Exercise brief => How many of the lines below have the word "reconstruction" in them? The answer is that number and nothing more.

Supplied entries =>

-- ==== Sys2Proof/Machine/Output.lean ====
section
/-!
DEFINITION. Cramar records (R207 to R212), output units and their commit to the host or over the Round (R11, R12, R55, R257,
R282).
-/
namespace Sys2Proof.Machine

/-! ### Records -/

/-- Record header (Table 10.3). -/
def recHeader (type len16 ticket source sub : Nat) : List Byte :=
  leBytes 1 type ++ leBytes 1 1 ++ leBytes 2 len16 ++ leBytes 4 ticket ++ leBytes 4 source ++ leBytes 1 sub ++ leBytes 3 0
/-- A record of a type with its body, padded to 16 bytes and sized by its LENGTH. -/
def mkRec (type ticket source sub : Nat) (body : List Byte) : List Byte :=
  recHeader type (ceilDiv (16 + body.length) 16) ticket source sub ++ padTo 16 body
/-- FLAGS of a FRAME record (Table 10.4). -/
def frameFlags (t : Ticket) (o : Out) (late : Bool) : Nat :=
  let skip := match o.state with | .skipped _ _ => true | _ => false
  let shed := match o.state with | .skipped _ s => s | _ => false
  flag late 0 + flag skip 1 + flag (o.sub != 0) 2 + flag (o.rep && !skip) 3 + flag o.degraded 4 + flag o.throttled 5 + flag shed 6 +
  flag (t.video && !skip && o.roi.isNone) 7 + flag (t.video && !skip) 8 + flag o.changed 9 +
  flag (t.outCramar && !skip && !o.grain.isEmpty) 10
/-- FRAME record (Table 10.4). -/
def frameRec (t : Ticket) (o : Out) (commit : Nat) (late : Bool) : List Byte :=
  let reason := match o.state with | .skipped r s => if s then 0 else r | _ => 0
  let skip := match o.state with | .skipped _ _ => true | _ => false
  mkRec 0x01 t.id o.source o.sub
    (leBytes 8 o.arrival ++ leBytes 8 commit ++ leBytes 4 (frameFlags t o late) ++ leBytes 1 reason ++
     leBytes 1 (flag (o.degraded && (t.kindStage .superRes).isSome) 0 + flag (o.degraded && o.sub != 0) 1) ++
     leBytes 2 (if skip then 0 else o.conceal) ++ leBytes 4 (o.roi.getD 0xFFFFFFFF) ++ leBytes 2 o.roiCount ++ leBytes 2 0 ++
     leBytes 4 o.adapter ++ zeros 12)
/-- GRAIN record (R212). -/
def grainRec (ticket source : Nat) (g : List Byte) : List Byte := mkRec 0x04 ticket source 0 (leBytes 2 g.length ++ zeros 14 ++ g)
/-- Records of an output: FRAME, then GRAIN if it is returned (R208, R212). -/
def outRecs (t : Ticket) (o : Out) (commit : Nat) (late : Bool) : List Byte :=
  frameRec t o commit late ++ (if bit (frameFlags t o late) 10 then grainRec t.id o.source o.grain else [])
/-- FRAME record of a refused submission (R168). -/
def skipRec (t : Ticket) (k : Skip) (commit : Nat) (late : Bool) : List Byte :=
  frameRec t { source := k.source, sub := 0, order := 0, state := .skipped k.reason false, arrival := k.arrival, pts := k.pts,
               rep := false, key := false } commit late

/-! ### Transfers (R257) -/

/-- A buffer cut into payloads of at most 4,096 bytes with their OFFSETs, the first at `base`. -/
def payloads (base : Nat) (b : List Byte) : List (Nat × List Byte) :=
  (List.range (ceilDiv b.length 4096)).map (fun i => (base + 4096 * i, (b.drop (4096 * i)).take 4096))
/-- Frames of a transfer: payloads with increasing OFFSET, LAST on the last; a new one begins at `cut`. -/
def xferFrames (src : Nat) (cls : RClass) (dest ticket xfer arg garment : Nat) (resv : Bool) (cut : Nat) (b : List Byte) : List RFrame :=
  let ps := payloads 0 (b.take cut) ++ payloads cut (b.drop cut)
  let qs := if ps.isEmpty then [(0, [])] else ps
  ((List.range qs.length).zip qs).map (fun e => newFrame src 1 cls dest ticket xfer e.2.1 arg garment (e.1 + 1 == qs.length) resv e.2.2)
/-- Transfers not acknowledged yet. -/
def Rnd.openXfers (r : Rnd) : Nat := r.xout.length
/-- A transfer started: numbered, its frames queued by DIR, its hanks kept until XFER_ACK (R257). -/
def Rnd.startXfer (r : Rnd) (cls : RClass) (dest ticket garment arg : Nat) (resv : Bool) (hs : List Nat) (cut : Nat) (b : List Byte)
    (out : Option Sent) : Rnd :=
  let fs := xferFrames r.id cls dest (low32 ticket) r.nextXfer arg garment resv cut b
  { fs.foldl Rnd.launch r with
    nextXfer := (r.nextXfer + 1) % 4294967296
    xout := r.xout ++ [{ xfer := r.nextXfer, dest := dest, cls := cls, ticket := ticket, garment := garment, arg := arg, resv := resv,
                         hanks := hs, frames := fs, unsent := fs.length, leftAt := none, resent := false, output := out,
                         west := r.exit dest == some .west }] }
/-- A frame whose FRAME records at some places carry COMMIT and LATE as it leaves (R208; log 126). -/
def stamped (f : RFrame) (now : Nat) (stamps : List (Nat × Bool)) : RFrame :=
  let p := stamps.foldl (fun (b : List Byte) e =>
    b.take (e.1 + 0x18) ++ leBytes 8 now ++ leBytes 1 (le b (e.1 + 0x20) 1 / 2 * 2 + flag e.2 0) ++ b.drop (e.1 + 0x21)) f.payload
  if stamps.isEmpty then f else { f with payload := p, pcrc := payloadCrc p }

...

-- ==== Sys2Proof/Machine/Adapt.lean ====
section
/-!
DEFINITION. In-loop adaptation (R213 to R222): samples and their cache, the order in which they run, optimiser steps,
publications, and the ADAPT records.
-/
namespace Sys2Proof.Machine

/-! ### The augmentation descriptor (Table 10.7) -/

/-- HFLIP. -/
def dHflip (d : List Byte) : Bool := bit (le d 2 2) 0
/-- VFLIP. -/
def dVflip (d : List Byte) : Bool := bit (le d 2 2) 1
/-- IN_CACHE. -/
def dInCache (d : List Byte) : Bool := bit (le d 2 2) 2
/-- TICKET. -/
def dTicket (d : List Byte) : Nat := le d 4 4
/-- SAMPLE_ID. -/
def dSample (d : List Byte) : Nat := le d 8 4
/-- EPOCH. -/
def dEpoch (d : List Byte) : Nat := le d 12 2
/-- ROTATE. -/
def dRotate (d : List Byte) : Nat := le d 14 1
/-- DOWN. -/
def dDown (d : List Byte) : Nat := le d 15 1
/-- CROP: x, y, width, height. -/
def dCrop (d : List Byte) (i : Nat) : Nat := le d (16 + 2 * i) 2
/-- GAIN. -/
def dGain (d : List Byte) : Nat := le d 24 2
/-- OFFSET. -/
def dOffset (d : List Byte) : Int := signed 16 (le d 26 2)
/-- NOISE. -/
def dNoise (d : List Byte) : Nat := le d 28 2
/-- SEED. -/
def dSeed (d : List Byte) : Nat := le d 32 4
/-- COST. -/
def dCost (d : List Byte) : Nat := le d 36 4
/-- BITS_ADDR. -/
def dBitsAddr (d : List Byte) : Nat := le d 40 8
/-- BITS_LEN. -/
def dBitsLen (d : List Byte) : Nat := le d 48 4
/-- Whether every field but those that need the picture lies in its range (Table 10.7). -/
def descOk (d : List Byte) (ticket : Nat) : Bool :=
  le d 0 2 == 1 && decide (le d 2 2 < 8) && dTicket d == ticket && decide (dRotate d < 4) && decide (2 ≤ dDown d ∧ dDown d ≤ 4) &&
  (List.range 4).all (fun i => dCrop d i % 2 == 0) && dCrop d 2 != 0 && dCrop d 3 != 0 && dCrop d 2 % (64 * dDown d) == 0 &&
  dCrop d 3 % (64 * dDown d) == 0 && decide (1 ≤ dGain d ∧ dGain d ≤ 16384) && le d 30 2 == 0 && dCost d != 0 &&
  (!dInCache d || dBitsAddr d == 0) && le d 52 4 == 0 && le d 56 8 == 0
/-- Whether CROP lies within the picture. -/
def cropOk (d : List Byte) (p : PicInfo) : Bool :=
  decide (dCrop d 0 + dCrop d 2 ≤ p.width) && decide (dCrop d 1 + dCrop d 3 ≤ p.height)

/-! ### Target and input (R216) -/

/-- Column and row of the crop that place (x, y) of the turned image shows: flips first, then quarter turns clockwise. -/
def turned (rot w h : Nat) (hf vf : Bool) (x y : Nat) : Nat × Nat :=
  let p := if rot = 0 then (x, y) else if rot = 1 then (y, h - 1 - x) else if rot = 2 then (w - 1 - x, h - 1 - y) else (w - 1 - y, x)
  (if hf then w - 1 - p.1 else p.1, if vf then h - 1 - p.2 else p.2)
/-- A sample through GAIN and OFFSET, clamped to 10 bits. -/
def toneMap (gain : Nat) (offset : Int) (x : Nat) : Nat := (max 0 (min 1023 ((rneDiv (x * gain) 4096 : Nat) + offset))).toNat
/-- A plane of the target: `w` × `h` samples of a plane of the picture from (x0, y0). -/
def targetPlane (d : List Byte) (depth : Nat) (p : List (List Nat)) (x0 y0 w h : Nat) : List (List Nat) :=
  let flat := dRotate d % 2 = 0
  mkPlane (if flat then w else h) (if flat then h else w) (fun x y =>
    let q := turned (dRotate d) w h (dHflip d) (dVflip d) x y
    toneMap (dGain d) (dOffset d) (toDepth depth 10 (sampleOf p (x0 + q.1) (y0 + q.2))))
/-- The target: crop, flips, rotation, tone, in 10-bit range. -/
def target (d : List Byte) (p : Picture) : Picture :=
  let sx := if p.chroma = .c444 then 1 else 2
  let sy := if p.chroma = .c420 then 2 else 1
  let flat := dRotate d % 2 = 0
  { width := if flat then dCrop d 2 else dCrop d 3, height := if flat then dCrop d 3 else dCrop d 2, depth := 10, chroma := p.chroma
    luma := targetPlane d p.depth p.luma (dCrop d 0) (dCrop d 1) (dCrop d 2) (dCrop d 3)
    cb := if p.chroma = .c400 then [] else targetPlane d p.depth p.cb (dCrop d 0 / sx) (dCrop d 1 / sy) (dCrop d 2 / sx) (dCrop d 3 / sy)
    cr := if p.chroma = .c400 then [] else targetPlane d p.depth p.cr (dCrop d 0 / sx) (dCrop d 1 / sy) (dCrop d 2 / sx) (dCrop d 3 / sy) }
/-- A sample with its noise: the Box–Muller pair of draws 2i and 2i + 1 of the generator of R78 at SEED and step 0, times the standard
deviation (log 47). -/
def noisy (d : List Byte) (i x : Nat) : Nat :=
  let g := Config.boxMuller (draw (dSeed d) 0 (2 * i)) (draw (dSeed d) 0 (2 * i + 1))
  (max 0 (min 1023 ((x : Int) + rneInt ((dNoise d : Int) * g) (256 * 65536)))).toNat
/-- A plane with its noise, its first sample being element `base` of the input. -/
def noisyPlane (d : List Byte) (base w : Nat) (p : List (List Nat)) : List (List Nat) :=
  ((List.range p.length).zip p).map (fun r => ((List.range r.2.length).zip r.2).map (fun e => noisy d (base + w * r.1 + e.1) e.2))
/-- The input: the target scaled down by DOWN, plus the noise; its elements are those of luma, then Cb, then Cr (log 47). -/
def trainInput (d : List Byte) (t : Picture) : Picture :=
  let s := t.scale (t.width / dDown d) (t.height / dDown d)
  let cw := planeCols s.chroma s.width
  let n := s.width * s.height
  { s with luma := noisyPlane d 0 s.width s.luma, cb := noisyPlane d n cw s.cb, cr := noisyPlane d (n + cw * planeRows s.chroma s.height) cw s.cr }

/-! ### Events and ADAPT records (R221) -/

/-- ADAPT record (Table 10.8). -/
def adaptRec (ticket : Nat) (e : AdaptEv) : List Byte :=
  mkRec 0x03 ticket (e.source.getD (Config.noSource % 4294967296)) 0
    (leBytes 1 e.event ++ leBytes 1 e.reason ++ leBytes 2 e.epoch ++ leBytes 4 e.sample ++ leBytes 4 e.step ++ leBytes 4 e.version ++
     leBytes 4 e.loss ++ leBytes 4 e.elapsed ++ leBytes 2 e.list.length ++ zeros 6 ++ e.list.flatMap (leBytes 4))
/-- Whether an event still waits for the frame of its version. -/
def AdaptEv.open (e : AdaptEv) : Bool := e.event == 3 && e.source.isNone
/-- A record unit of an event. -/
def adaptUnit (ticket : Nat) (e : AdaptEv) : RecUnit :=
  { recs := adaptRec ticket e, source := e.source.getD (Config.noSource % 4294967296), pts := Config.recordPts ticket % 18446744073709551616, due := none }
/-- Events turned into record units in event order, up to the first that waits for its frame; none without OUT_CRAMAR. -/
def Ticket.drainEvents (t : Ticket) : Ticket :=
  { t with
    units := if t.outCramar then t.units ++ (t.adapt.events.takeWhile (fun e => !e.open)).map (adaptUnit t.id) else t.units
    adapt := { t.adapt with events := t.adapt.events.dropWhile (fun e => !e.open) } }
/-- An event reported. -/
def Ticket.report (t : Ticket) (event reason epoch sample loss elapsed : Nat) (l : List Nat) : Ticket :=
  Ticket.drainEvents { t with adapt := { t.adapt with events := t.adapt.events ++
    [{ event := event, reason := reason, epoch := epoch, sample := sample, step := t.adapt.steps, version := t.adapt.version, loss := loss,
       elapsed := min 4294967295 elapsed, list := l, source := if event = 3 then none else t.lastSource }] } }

---

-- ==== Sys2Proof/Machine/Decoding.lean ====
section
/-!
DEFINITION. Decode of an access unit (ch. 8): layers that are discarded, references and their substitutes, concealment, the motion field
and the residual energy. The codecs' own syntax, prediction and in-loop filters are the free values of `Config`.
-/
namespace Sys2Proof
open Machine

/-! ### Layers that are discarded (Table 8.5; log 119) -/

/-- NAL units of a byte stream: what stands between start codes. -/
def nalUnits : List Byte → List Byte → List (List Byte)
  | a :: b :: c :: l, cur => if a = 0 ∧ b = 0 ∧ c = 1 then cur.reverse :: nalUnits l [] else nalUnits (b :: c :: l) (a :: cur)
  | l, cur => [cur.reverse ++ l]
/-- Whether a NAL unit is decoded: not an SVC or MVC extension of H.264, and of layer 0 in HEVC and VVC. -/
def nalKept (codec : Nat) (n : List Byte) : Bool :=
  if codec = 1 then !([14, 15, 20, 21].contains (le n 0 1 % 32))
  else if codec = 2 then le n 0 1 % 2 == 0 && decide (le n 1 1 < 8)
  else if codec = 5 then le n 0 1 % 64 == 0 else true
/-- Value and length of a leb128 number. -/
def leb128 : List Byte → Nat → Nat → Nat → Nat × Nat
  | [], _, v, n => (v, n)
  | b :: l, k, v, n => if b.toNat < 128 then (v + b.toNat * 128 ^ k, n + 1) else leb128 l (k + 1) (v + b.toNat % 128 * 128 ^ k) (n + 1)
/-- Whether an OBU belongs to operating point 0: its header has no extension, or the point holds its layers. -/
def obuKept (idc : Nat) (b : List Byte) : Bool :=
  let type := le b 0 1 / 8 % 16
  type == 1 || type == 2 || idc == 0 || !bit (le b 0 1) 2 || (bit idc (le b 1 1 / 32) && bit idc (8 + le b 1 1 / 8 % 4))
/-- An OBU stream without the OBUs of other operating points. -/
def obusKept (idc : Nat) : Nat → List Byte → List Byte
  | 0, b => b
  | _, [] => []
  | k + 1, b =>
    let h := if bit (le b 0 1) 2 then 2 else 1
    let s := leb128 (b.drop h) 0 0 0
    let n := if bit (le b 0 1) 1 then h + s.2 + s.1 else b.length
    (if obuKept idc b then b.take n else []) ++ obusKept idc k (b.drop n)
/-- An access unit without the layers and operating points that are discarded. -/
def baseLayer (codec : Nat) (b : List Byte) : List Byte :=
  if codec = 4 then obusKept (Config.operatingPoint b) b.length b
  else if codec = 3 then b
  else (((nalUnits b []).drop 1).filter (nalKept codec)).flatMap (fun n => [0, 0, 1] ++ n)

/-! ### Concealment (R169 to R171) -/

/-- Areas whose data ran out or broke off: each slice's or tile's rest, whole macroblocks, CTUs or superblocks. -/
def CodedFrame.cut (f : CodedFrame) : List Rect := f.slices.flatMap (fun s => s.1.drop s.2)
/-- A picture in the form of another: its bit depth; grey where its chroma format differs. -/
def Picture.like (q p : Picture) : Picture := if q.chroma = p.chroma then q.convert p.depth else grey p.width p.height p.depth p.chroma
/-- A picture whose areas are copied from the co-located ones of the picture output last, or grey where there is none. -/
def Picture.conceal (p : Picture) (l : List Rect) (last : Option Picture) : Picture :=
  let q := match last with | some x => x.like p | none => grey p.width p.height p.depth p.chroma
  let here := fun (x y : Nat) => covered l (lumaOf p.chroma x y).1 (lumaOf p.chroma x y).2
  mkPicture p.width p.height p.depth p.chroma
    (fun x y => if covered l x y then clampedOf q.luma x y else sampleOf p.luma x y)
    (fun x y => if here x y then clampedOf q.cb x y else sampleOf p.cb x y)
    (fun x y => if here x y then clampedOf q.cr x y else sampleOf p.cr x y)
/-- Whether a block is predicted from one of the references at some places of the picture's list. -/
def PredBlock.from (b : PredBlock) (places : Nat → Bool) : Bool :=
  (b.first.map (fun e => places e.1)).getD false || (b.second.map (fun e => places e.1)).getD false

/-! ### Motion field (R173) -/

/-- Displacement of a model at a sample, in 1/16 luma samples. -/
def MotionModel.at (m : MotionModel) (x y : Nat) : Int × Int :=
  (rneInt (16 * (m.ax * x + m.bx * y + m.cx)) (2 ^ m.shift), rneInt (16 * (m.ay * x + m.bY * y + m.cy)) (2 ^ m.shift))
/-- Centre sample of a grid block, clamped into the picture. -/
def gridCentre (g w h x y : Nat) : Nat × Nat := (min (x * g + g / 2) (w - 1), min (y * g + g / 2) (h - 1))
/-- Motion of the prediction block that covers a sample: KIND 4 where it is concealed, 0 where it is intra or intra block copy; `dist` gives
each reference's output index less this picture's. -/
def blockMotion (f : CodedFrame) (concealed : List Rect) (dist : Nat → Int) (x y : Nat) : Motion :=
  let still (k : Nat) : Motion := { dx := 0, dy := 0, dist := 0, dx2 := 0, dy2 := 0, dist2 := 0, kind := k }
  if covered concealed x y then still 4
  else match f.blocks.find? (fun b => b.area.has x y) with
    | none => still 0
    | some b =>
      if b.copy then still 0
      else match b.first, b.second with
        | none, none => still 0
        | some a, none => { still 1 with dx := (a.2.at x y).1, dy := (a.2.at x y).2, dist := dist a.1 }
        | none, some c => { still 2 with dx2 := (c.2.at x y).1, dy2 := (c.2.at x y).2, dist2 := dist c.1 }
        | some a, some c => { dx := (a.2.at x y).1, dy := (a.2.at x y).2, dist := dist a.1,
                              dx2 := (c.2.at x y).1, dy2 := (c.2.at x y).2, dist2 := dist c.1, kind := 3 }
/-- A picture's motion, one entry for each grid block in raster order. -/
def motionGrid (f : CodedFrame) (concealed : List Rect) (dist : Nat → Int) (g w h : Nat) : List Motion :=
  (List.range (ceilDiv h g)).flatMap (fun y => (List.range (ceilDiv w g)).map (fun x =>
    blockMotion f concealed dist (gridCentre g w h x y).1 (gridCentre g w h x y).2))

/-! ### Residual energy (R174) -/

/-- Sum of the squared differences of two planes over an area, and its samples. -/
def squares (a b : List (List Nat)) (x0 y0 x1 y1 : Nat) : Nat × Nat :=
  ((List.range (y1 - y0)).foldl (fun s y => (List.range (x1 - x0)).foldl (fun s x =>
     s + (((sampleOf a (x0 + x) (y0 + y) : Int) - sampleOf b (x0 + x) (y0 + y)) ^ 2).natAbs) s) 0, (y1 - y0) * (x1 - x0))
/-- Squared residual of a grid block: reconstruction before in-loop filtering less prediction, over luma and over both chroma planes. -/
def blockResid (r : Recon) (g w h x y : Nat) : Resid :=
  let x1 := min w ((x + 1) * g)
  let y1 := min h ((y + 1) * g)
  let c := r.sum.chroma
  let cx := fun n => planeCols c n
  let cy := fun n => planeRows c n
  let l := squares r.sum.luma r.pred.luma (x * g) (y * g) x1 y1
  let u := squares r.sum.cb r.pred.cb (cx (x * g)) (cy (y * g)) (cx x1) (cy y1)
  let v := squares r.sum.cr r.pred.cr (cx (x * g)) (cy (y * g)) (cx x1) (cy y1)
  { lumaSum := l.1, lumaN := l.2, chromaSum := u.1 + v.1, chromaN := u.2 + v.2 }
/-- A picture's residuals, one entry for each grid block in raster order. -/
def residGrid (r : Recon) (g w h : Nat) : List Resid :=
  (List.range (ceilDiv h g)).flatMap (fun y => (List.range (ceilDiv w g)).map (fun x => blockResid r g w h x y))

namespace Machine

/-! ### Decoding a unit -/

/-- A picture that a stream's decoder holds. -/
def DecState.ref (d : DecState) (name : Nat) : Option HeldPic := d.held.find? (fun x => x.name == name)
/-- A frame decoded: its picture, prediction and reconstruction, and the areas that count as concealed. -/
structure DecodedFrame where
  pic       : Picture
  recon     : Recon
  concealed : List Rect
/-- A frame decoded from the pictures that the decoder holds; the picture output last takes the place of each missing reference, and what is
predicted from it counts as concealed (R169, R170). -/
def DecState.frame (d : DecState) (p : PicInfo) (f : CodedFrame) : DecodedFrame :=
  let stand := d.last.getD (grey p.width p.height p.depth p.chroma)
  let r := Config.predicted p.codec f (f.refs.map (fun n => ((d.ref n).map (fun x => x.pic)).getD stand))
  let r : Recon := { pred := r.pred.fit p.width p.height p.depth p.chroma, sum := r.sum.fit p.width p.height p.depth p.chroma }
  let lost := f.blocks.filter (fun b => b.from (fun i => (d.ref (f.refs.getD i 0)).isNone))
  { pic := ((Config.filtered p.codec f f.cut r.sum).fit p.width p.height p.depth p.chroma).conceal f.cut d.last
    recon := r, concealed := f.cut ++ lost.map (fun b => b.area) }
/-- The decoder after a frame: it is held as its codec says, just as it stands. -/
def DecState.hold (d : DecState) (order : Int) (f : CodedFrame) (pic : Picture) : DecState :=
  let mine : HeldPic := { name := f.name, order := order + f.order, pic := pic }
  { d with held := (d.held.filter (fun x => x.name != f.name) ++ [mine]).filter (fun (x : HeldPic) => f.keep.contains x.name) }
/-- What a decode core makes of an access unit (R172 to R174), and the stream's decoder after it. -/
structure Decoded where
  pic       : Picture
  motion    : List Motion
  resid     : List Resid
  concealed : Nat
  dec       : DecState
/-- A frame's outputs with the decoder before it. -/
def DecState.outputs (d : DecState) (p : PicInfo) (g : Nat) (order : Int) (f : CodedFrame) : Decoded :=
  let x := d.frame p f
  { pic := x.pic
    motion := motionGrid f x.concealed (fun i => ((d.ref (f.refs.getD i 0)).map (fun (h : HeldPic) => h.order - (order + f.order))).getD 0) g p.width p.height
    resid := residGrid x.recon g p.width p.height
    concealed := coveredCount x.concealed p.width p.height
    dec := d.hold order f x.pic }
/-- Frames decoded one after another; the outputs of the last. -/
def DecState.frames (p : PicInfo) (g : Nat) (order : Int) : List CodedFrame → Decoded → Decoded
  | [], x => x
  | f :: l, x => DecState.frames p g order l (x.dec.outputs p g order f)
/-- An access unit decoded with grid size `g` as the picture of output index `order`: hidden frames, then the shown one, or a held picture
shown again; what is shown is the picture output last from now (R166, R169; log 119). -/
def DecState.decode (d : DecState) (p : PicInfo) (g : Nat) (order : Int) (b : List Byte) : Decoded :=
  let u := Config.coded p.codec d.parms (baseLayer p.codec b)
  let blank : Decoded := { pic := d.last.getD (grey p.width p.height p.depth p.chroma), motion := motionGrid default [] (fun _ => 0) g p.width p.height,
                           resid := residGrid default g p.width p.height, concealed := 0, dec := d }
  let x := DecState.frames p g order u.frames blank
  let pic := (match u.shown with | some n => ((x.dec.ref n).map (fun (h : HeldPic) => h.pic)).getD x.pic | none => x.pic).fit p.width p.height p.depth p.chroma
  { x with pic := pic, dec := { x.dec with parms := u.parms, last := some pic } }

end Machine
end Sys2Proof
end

Response area => 2